The Osram Sylvania court found that the buyer had stated a claim for breach of the MAC clauses simply because the alleged conduct (failure to meet sales forecasts and manipulation of sales data) “may have caused [the buyer] to agree to pay more for the Company than it otherwise would have.” This standard, assuming it is not clarified or reversed on appeal, reflects a marked weakening of the triggers to invoke the MAC clauses.

The door may be wide open for buyers to revisit once-closed deals by alleging breaches of the MAC provisions in purchase agreements. Such cases can be sustained merely by identifying some reduced financial performance, pointing to some prior representation about future performance or operations, and then claiming that the buyer would have paid less for the company had the entity performed as represented. Once a plaintiff buyer gets over the procedural hurdle of a motion to dismiss, the buyer has the leverage to seek a settlement that ultimately reduces the value of the seller’s deal, forcing the seller to not only pay damages, but report the event to its investors and perhaps recalculate distributions.

Although the Osram Sylvania decision involves nothing more than a Chancery Court’s ruling on a motion to dismiss, it suggests that the phrase “material adverse effect” may mean something different depending on the context in which it’s used—even when the same defined term is used in the different contexts. The parties’ risk of an unintended interpretation of the phrase “material adverse effect” can be reduced or avoided altogether with better and more precise drafting of these provisions.

There are, however, a number of practical steps that can be implemented to defeat or discourage MAC claims by buyers, including:

  1. Establish more precise and objective triggers in the purchase agreement.
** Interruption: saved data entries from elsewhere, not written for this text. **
-- ==== Sys2Proof/Machine/Fetch.lean ====
section
/-! DEFINITION. The front end of a step (R186): the gate, the fetch of the instruction word, its decoding, the fetch of
its literals; and where a loaded word goes. -/

namespace Sys2Proof.Machine

/-- The states a step executes an instruction in: loaded, no fault latched, not Stopped (R186, R188, R238). -/
def ready (s : State) : Bool := s.loaded && s.fault.kind = .none && s.state ≠ .stopped

/-- The literal fetches of `n` words from address `a` up, in order, each a growing, checked read (R91). -/
def fetchLiterals : Nat → Int → State → Access (List Word)
  | 0, _, s => .ok [] s
  | n + 1, a, s =>
    match memRead s a with
    | .error k a s => .error k a s
    | .ok v s =>
      match fetchLiterals n (a + 1) s with
      | .error k a s => .error k a s
      | .ok vs s => .ok (v :: vs) s

/-- How the front end ends: with an instruction to run, or with a fatal error latched. -/
inductive FrontEnd where
  | fetched (i : Instr) (s : State)
  | fatal (s : State)
  deriving DecidableEq, Repr

/-- Fetch, decode, fetch the literals (R87, R91, R97, R186). An error of the first fetch records `word = 0` (R232); a
literal fetch records the instruction word; an illegal word is `InvalidOpcode(w, pc)` (R87, R231). -/
def fetchInstr (s : State) : FrontEnd :=
  match memRead s s.pc.toInt with
  | .error k a s => .fatal (s.latch k a 0)
  | .ok w s =>
    match decodeHead w with
    | .error _ => .fatal (s.latch .invalidOpcode s.pc.toInt w)
    | .ok h =>
      match fetchLiterals h.op.nparams (s.pc.toInt + 1) s with
      | .error k a s => .fatal (s.latch k a w)
      | .ok lits s => .fetched (h.instr lits) s

/-- The words at the pc onwards, `n` of them, as a fetch reads them. -/
def wordsAt (s : State) (a n : Nat) : List Word := (List.range n).map fun k => s.mem.read (a + k)

/-- Store words at consecutive addresses from `a` up. -/
def State.storeWords (s : State) (a : Nat) : List Word → State
  | [] => s
  | w :: ws => (s.storeWord a w).storeWords (a + 1) ws

/-- The pc a loaded instruction is placed at: the pc itself where the longest instruction can be fetched there, else
address 0, the entry point (R272). -/
def fetchBase (s : State) : Nat :=
  if addressOk s s.pc.toInt && addressOk s (s.pc.toInt + 3) then s.pc.toInt.toNat else 0

/-- `s` made to execute the words `ws` at its next step: loaded, no fault, not Stopped, the words stored at the pc
(log entry 4). -/
def State.withWords (s : State) (ws : List Word) : State :=
  { s.storeWords (fetchBase s) ws with
    loaded := true
    pc := BitVec.ofNat 64 (fetchBase s)
    state := if s.state = .stopped then .running else s.state
    fault := FaultRecord.clear }

end Sys2Proof.Machine
end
Often, the parties to a transaction will elect to use the phrase “material adverse effect” to avoid possibly difficult negotiations about precisely which events or circumstances are sufficiently material to warrant a remedy for the buyer, but doing so can create problems later. In Osram Sylvania, the parties got most of the way to eliminating ambiguity about what would be considered “material.” The purchase agreement contained what’s referred to as a “double materiality scrape,” meaning that words like “material” and “material adverse effect” would be read out of representations and warranties for purposes of determining whether a breach had occurred and for purposes of determining damages. However, any claim would be subject to a negotiated $200,000 minimum threshold. Given this approach, any ambiguity regarding the meaning of the phrase in the context of the representations and covenants could have been avoided if the sellers had successfully pressed for the elimination of representations and covenants that turned merely on whether a “material adverse change” had occurred, rather than the occurrence or presence of more specific events or circumstances — such as those set forth in many pages of specific representations and warranties.
  2. Consider whether the same defined term should be used both in the context of conditions, on the one hand, and representations and covenants, on the other hand. If the threshold is meant to be higher for a closing condition, the parties could use different defined terms or otherwise clearly state their intentions.
  3. Carefully review the definition of “material adverse effect.” Certain events or circumstances can be carved out of what would constitute a “material adverse effect.” For example, it’s common for the failure to meet projections to be expressly stated to be something that would not give rise to a “material adverse effect.” The Osram Sylvania purchase agreement did not contain this exception.
  4. Establish more precise attorney fee provisions. A significant deterrent to asserting litigation claims is the prospect of having to pay the other side’s attorneys’ fees. From a seller’s perspective, it is important to have a prevailing party attorney fees provision that it can invoke as a threat to deter the pursuit of less-than-strong claims, with some precision as to what “prevailing” means.